Whenever we give commands to a computer to perform a specific task using text, we refer to it as using the command line interface. When using a command line interface, we use text commands to make our programs work instead of a Graphical User Interface. Using the command line is a different way of interacting with the computer. In the Linux world, when we refer to the command line interface, we refer to a shell and, in most cases, to a bash shell. But often, we use a program to interact with the shell, called a terminal emulator. The shell and the terminal are different from each other but are often used interchangeably.
Understanding The Shell
In one of our previous articles in this series, we discussed what an operating system is and why Linux Operating Systems Are Called Distributions. We know that the kernel is the most crucial component of the operating system. The kernel recognizes all the physical hardware on a computer and enables each component to speak to one another. At the root, the kernel grabs the instructions passed to it and gets them processed by the hardware.
The user does not interface with the kernel directly. There is a program called the shell between the user and the kernel, which is responsible for taking the inputs from the user and passing them on to the kernel. Simply put, the shell is a program that takes commands from the keyboard and gives them to the kernel to perform. It acts as an interface between the user and the kernel.
The Bash Shell
Most of the Linux distributions come with a shell called the bash shell. Bash is originally the GNU Project shell and was inspired by and built to mimic the original Unix shell program, sh, written by Steve Bourne.

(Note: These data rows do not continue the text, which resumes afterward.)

theorem witness_Call_room : ({ loaded with sp := 15 } : State).sp.val < 16 := by decide
theorem witness_Call_full : ({ loaded with sp := 16 } : State).sp.val = 16 := rfl
theorem witness_Return_deepest : ({ loaded with sp := 16 } : State).sp.val = (15 : Fin 16).val + 1 := rfl
theorem witness_Return_empty : loaded.sp.val = 0 := rfl
theorem witness_CallThenReturn :
    ({ loaded with sp := 15 } : State).sp.val < 16 ∧ ∃ t, exec (.call 0x340) { loaded with sp := 15 } = .next t :=
  ⟨by decide, _, rfl⟩

/-- The arguments of the readings the defaults do not take. -/
def otherParams : Params :=
  { Params.spec with
    digitMap := .unmasked, shiftXf := .captured, fx1eVf := .clear, subTieVf := .one, keyIndexMap := .lowNibble }
def other : State := { loaded with params := otherParams }

theorem witness_Add_destination : (1 : Reg) ≠ vf := by decide
theorem witness_Subtractions : loaded.params.subTieVf = .zero ∧ other.params.subTieVf = .one := ⟨rfl, rfl⟩
theorem witness_Shifts :
    loaded.params.shiftSrc = .vx ∧ loaded.params.shiftXf = .sequential ∧ (1 : Reg) ≠ vf ∧ (0xF : Reg) = vf := by
  decide
theorem witness_OtherShifts_captured : other.params.shiftSrc = .vx ∧ other.params.shiftXf = .captured := ⟨rfl, rfl⟩
/-- SHIFT_SRC = VY under each value of SHIFT_XF, with x = F, y = F and neither. -/
theorem witness_OtherShifts_vy :
    ({ loaded with params := { Params.spec with shiftSrc := .vy } } : State).params.shiftSrc = .vy ∧
      ({ loaded with params := { Params.spec with shiftSrc := .vy } } : State).params.shiftXf = .sequential ∧
      ({ loaded with params := { otherParams with shiftSrc := .vy } } : State).params.shiftSrc = .vy ∧
      ({ loaded with params := { otherParams with shiftSrc := .vy } } : State).params.shiftXf = .captured ∧
      (0xF : Reg) = vf ∧ (1 : Reg) ≠ vf := by
  decide
/-- Both sides of the 16-bit carry, at its boundary. -/
theorem witness_AddToI_carry :
    0xFFFF < (0xFF01 : Word).toNat + (0xFF : Byte).toNat ∧ (0xFF00 : Word).toNat + (0xFF : Byte).toNat ≤ 0xFFFF := by
  decide
theorem witness_AddToI_readings : loaded.params.fx1eVf = .unchanged ∧ other.params.fx1eVf = .clear := ⟨rfl, rfl⟩
theorem witness_FontAddress :
    loaded.params.digitMap = .lowNibble ∧ other.params.digitMap = .unmasked ∧
      ({ loaded with params := { Params.spec with digitMap := .anyMap } } : State).params.digitMap = .anyMap :=
  ⟨rfl, rfl, rfl⟩
theorem witness_StoreBcd_boundary :
    Memory.wf Params.spec ({ loaded with i := 0xFFC } : State).mem ∧ ({ loaded with i := 0xFFC } : State).i.toNat + 2 ≤ 0xFFE := by
  decide
theorem witness_StoreBcd_outside : 0xFFE < ({ loaded with i := 0xFFD } : State).i.toNat + 2 := by decide
theorem witness_StoreRegisters_boundary :
    Memory.wf Params.spec ({ loaded with i := 0xFFD } : State).mem ∧
      ({ loaded with i := 0xFFD } : State).i.toNat + (1 : Reg).toNat ≤ 0xFFE := by
  decide
theorem witness_StoreRegisters_outside :
    0xFFE < ({ loaded with i := 0xFFE } : State).i.toNat + (1 : Reg).toNat := by decide
theorem witness_LoadRegisters_boundary :
    ({ loaded with i := 0xFEF } : State).i.toNat + (0xF : Reg).toNat ≤ 0xFFE := by decide
theorem witness_LoadRegisters_outside :
    0xFFE < ({ loaded with i := 0xFFF } : State).i.toNat + (0 : Reg).toNat := by decide
theorem witness_StoreThenLoad :
    Memory.wf Params.spec ({ loaded with i := 0xFFD } : State).mem ∧
      ({ loaded with i := 0xFFD } : State).i.toNat + (1 : Reg).toNat ≤ 0xFFE ∧
      ∃ t, exec (.storeRegisters 1) { loaded with i := 0xFFD } = .next t :=
  ⟨by decide, by decide, _, rfl⟩
/-- A loaded state with I at the opcode after the one at PC. -/
def nextToPc : State := { loaded with i := 0x202 }

theorem witness_NextFetchSeesTheStore :
    Memory.wf Params.spec nextToPc.mem ∧ nextToPc.i.toNat + max 1 (2 : Reg).toNat ≤ 0xFFE ∧
      nextToPc.i.toNat = nextToPc.pc.toNat + 2 ∧ ∃ t, exec (.storeRegisters 2) nextToPc = .next t :=
  ⟨by decide, by decide, by decide, _, rfl⟩
theorem witness_NextFetch_one_byte :
    nextToPc.i.toNat + max 1 (0 : Reg).toNat ≤ 0xFFE ∧ ∃ t, exec (.storeRegisters 0) nextToPc = .next t :=
  ⟨by decide, _, rfl⟩
theorem witness_NextFetch_bcd :
    nextToPc.i.toNat + 2 ≤ 0xFFE ∧ nextToPc.i.toNat = nextToPc.pc.toNat + 2 ∧
      ∃ t, exec (.storeBCD 1) nextToPc = .next t :=
  ⟨by decide, by decide, _, rfl⟩

theorem witness_Place_leftmost : (0 : Nat) < 64 ∧ (63 : Nat) < 64 := by decide
theorem witness_Draw_inside :
    ({ loaded with i := 0xFFE } : State).i.toNat + (1 : RowCount).toNat - 1 ≤ 0xFFE ∧
      (0 : RowCount) = 0 := by
  decide
theorem witness_Draw_outside :
    (2 : RowCount) ≠ 0 ∧ 0xFFE < ({ loaded with i := 0xFFE } : State).i.toNat + (2 : RowCount).toNat - 1 := by
  decide
theorem witness_DrawingTwice :
    (0 : Reg) ≠ vf ∧ (1 : Reg) ≠ vf ∧ loaded.i.toNat + (5 : RowCount).toNat - 1 ≤ 0xFFE ∧
      ∃ t, exec (.draw 0 1 5) loaded = .next t :=
  ⟨by decide, by decide, by decide, _, rfl⟩

theorem witness_TimerWrite :
    Steps (at200 0xF215) ∧ Fetches (at200 0xF215) 0xF215 ∧ (at200 0xF215).params.timerMode = .perStep ∧
      decode 0xF215 = .ok (.setDelayTimer 2) :=
  ⟨⟨rfl, rfl, rfl⟩, ⟨by decide, by decide⟩, rfl, by decide⟩
theorem witness_TimerWrite_sound :
    Steps (at200 0xF218) ∧ Fetches (at200 0xF218) 0xF218 ∧ decode 0xF218 = .ok (.setSoundTimer 2) :=
  ⟨⟨rfl, rfl, rfl⟩, ⟨by decide, by decide⟩, by decide⟩
theorem witness_TimerRead :
    Steps (at200 0xF307) ∧ Fetches (at200 0xF307) 0xF307 ∧ decode 0xF307 = .ok (.loadDelayTimer 3) :=
  ⟨⟨rfl, rfl, rfl⟩, ⟨by decide, by decide⟩, by decide⟩
theorem witness_KeySkips : loaded.params.keyIndexMap = .notPressed ∧ other.params.keyIndexMap = .lowNibble := ⟨rfl, rfl⟩
theorem witness_WaitKey :
    Steps (at200 0xF30A) ∧ Fetches (at200 0xF30A) 0xF30A ∧ decode 0xF30A = .ok (.waitKey 3) :=
  ⟨⟨rfl, rfl, rfl⟩, ⟨by decide, by decide⟩, by decide⟩
theorem witness_OwnedState_stack : ∃ t, exec (.call 0x340) loaded = .next t ∧ t.stack ≠ loaded.stack := ⟨_, rfl, by decide⟩
theorem witness_OwnedState : ∃ t, exec (.waitKey 3) loaded = .next t ∧ t.waitReg ≠ loaded.waitReg := ⟨_, rfl, by decide⟩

Since it was highly inspired by the sh, which was written by Steve Bourne, the folks at the GNU project decided to name the new shell bash, which is an acronym for Bourne Again Shell.

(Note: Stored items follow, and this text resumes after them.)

-- ==== Sys2Proof/Syntax.lean ====
section
/-!
DEFINITION. The commands of the block: one constructor for each row of the command table, in the table's
order, with the row's operands. Operands that name a unit are bounded by the unit's identities (R24);
operands of a structure type carry what the world outside the hub decides: what a message holds, how a
measurement or a test ended, what an outside device answered.
-/
namespace Sys2Proof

Many alternatives to the bash shell can be used with the Linux kernel, such as ZSH (ZShell), Fish, KSH (Korn Shell), etc. Different shell programs offer different features, but the basic commands and how to interact with the shell remain the same.
The Terminal (Emulator)
Different distributions of Linux come with a Desktop Envornioment installed with it, such as Ubuntu. Ubuntu’s Desktop Environment is a modified version of GNOME which stands for GNU Network Object Model Environment. GNOME is a graphical user interface (GUI) and set of computer desktop applications for users of the Linux operating system. When using a Graphical User Interface (GUI) such as GNOME, you need software that can interact with the shell and pass commands that the kernel can execute. This program is called an emulator because it emulates the shell environment for you on your desktop interface.
Terminal software is a perfect example of an emulator. Terminal ships by default with the Ubuntu Desktop environment and can be used to access the shell. Many emulators are available, and the terminal is just one of them. What is essential to understand is that the emulator is not the shell. It’s just a piece of software that enables you to emulate and communicate with the shell in your desktop environment.